The scariest thing about this movie, I thought, was the religious fervor. It’s what I imagine would happen if the Southern Baptists took over. shudder

IDBB

Dammit…preview is my friend.LOL

They could, but farming land manually, without the use of tractors and such (which I assumed they didn’t have and even if they did they’d be too young to drive the suckers) is hard work, much too harsh for kids to be doing anyway.

IDBB

In the story, the “creature” (for lack of a better word) that lived in the cornfield must have had some sort of deal to take care of the crop with the kids. The story notes that the corn was in unnaturally even rows, without even a single weed.

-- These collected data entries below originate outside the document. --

-- ==== Sys2Proof/Laws/Ops.lean ====
section
/-! SUPPORT. For each shared operation, everything it can do, said once: the provers cite these and do not unfold it. -/

namespace Sys2Proof.Machine

theorem canAcquire_iff (s : State) : s.canAcquire = true ↔ s.lock = .free ∧ s.phase = .idle := by
  simp [State.canAcquire]

theorem respond_eq (r : Result) (s : State) : respond r s = .next (s.responding (.ok r)) := rfl

theorem raise_eq (e : ErrorResponse) (s : State) : raise e s = .next (s.responding (.err e)) := rfl

/-- `complete` always gives one response to the caller on record and changes nothing else. -/
theorem complete_eq (r : Except ErrorResponse Result) (s : State) :
    complete r s = .next (s.responding (match r with | .ok v => .ok v | .error e => .err e)) := by
  cases r <;> rfl

/-- The start of a reader operation. -/
theorem startRead_eq (kind : ReadKind) (s : State) :
    startRead kind s =
      if s.conn = .closed then .refused .connectionClosed
      else if s.lock = .free ∧ s.phase = .idle then .next (s.beginRead ⟨s.caller, kind⟩)
      else .next (s.enqueue ⟨s.caller, kind⟩) := by
  unfold startRead
  cases s.conn <;> simp [canAcquire_iff]

/-- A waiting caller takes the lock, or nothing happens. -/
theorem acquireLock_cases (c : Caller) (s : State) :
    (∃ j, j ∈ s.waiters ∧ j.caller = c ∧ s.lock = .free ∧ s.phase = .idle ∧
      acquireLock c s = .next (({ s with waiters := s.waiters.erase j } : State).beginRead j)) ∨
    acquireLock c s = .next s := by
  unfold acquireLock
  cases h : s.waiters.find? (fun j => j.caller == c) with
  | none => exact .inr rfl
  | some j =>
    by_cases hc : s.canAcquire = true
    · refine .inl ⟨j, List.mem_of_find?_eq_some h, by simpa using List.find?_some h, (canAcquire_iff s).1 hc |>.1,
        (canAcquire_iff s).1 hc |>.2, by simp [hc]⟩
    · exact .inr (by simp [hc])

/-- What the answer to an attempt can do. -/
theorem transportAnswers_cases (a : Answer) (s : State) :
    ((s.phase ≠ .attempting ∨ s.waiting = true) ∧ transportAnswers a s = .next s) ∨
    (s.phase = .attempting ∧ s.waiting = false ∧ (s.job = none ∨ ∃ j, s.job = some j ∧ j.kind.blocks[s.k]? = none) ∧
      transportAnswers a s = .fault .readerInconsistent) ∨
    (∃ j b, s.phase = .attempting ∧ s.waiting = false ∧ s.job = some j ∧ j.kind.blocks[s.k]? = some b ∧
      ((∃ ws, a.wordsOf b.count = some ws ∧
          transportAnswers a s = .next (blockRead j ws (s.record (.memRead j.caller b.addr b.count a)))) ∨
        (a.wordsOf b.count = none ∧
          transportAnswers a s = .next (attemptFailed (s.record (.memRead j.caller b.addr b.count a)))))) := by
  unfold transportAnswers
  cases hp : s.phase <;> cases hw : s.waiting <;> simp
  cases hj : s.job with
  | none => simp
  | some j =>
    cases hb : j.kind.blocks[s.k]? with
    | none => simpa [hb] using List.getElem?_eq_none_iff.1 hb
    | some b => cases ha : a.wordsOf b.count <;> simp [hb, ha]

/-- What the reader's own action can do. -/
theorem readerActs_cases (s : State) :
    ((s.phase = .idle ∨ s.phase = .attempting ∧ s.waiting = false) ∧ readerActs s = .next s) ∨
    (∃ j, s.phase = .attempting ∧ s.waiting = true ∧ s.job = some j ∧
      readerActs s = .next ((s.record (.waited j.caller)).endWait)) ∨
    (∃ j r, s.phase = .success ∧ s.job = some j ∧ readResponse j.kind s.asm = some r ∧
      readerActs s = .next (s.endRead.answerTo j.caller r)) ∨
    (∃ j b, s.phase = .exhausted ∧ s.job = some j ∧ j.kind.blocks[s.k]? = some b ∧
      readerActs s = .next (s.endRead.answerTo j.caller (.err (.transportError b.addr)))) ∨
    ((s.job = none ∨ ∃ j, s.job = some j ∧
        (s.phase = .success ∧ readResponse j.kind s.asm = none ∨ s.phase = .exhausted ∧ j.kind.blocks[s.k]? = none)) ∧
      s.phase ≠ .idle ∧ (s.phase = .attempting → s.waiting = true) ∧ readerActs s = .fault .readerInconsistent) := by
  unfold readerActs
  cases hp : s.phase <;> cases hw : s.waiting <;> cases hj : s.job <;> simp
  all_goals rename_i j
  · cases hr : readResponse j.kind s.asm <;> simp
  · cases hr : readResponse j.kind s.asm <;> simp
  all_goals
    cases hb : j.kind.blocks[s.k]? with
    | none => simpa using List.getElem?_eq_none_iff.1 hb
    | some b => simp

/-- A pure operation's whole effect: one response, a function of the instruction alone. -/
def pureResponse (i : Instr) : Option Response :=
  match i with
  | .scaleV a => some (.ok (.f32 (scaleVolt a)))
  | .scaleI a => some (.ok (.f32 (scaleCurr a)))
  | .scaleAH a => some (.ok (.f32 (scaleAmpHours a)))
  | .temp a => some (.ok (.temperature (temperatureField a)))
  | .decState a => some (match decodeState a with | .ok st => .ok (.operatingState st) | .error e => .err e)
  | .decFault a => some (match decodeFault a with | .ok f => .ok (.faultSet f) | .error e => .err e)
  | .fsUnion a b => some (.ok (.faultSet (a ||| b)))
  | .fsInter a b => some (.ok (.faultSet (a &&& b)))
  | .fsEq a b => some (.ok (.boolean (a == b)))
  | .decStatus buf => some (match decodeStatus buf with | .ok x => .ok (.snapshot x) | .error e => .err e)
  | .decLogday slot => some (.ok (.logDay (decodeLogDay slot)))
  | .buildLog buf => some (.ok (.logCollection (logCollection buf)))
  | .rdStatus => none
  | .rdLogged => none
  | .rdBlock _ _ => none

/-- Everything `exec` can do, by the kind of the instruction. -/
theorem exec_of_pureResponse {i : Instr} {r : Response} (h : pureResponse i = some r) (s : State) :
    exec i s = .next (s.responding r) := by
  cases i <;> simp only [pureResponse, Option.some.injEq, reduceCtorEq] at h
  case decState a =>
    subst h
    rw [exec, execDecState, complete_eq]
    cases decodeState a <;> rfl
  case decFault a =>
    subst h
    rw [exec, execDecFault, complete_eq]
    cases decodeFault a <;> rfl
  case decStatus buf =>
    subst h
    rw [exec, execDecStatus, complete_eq]
    cases decodeStatus buf <;> rfl
  all_goals (subst h; rfl)

theorem exec_of_readKindOf {i : Instr} {kind : ReadKind} (h : readKindOf i = some kind) (s : State) :
    exec i s = startRead kind s := by
  cases i <;> simp only [readKindOf, Option.some.injEq, reduceCtorEq] at h <;> subst h <;> rfl

theorem pureResponse_or_readKind (i : Instr) :
    (∃ r, pureResponse i = some r ∧ readKindOf i = none) ∨ ∃ kind, readKindOf i = some kind ∧ pureResponse i = none := by
  cases i <;> simp [pureResponse, readKindOf]

/-- Everything serving a request can do. -/
theorem serveRequest_cases (c : Caller) (r : Request) (s : State) :
    (∃ i, decode r = .ok i ∧ serveRequest c r s = exec i { s with caller := c }) ∨
    (∃ op, decode r = .error (.reservedOp op) ∧
      serveRequest c r s = .next (({ s with caller := c } : State).responding (.err (.illegalOp op)))) ∨
    (∃ op n, decode r = .error (.bufferLength op n) ∧ serveRequest c r s = .refused .malformedRequest) := by
  unfold serveRequest
  cases h : decode r with
  | ok i => exact .inl ⟨i, rfl, rfl⟩
  | error e =>
    cases e with
    | reservedOp op => exact .inr (.inl ⟨op, rfl, rfl⟩)
    | bufferLength op n => exact .inr (.inr ⟨op, n, rfl, rfl⟩)

theorem step_nil {s : State} (h : s.agenda = []) : step s = .next s := by
  simp [step, h]

theorem step_cons {s : State} {m : Move} {rest : List Move} (h : s.agenda = m :: rest) :
    step s = makeMove m { s with agenda := rest } := by
  simp [step, h]

end Sys2Proof.Machine
end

I caught the implication that, through human sacrifice, they guaranteed a bountiful harvest.

I’m getting the feeling that the South Park version was better.

Oh ok…I guess I need to go back and re-read the book,Lissa because I never caught on to that.

asterion–???I’ve never seen the SP version???

IDBB

Been a while since I’ve seen the movie, and even longer since I’ve read the book, but I think Lissa has it. “He who walks behind the rows” was an actual entity and not just a bogeyman to scare people into conforming. Apparently, he also took care of the kids providing they offered up sacrifices as necessary.

It’s great. All the kids cry child abuse, so all the parents leave. There’s an act break, and then the next part opens up with a young couple driving into town. The town’s in bad shape, there are sacrifices of other children, and we eventually learn that the whole town has gone to hell in just 3 days.

Ah, here it is. Episode 64, The Wacky Molestation Adventure.

Well, the summary says it’s more like Logan’s Run or Mad Max: Beyond Thunderdome, but it’s more like what Children of the Corn would be like if I ever bother to actually watch it.

I should say, I think that’s what Children of the Corn would be like if I ever bother to watch it.

Ok…but assuming that the boys aren’t getting the girls pregnant and producing more children to sacrafice to “he who walks behind the Rows”…wouldn’t the supply of sacraficiable children soon run out?

IDBB

Where I come from, you learn to drive a tractor when you’re about 10 years old if you live on a farm.

They are having children. The husband finds a book in the church which records the birth of the first baby “Eve” some years ago.

The story continues to a point after the couple is killed. In the final scene, the children gather to witness another sacrifice. It seems that once they reach a certain age, (IIRC, it was 19) they must walk into the corn and are never seen again. (The little boy in the beginning was actually murdered for trying to run away. The sacrifices just walk into the corn and are killed by the monster.) The narration at this part focuses on a young girl, who is pregnant with the child of the one who walks into the corn. It never says that he his her husband, merely that he is the father of her child. The story ends with the spiritual leader of the group claiming that God has told him in a vision that the age limit must be lowered.

Fights, shmights. You’d have thought somebody would notice that nobody around there was paying their taxes. Now there’s an idea for a really scary movie… :eek:

Ah…okie. Now I sorta understand. It’s been a really long time since I read the book and I recently saw the movie, which brought all these questions up. I’ll go to the library, check out the book and re-read it.

IDBB

I don’t know if you remember, but it’s a short story in the book “Night Shift”. There are some other great stories in that book, too.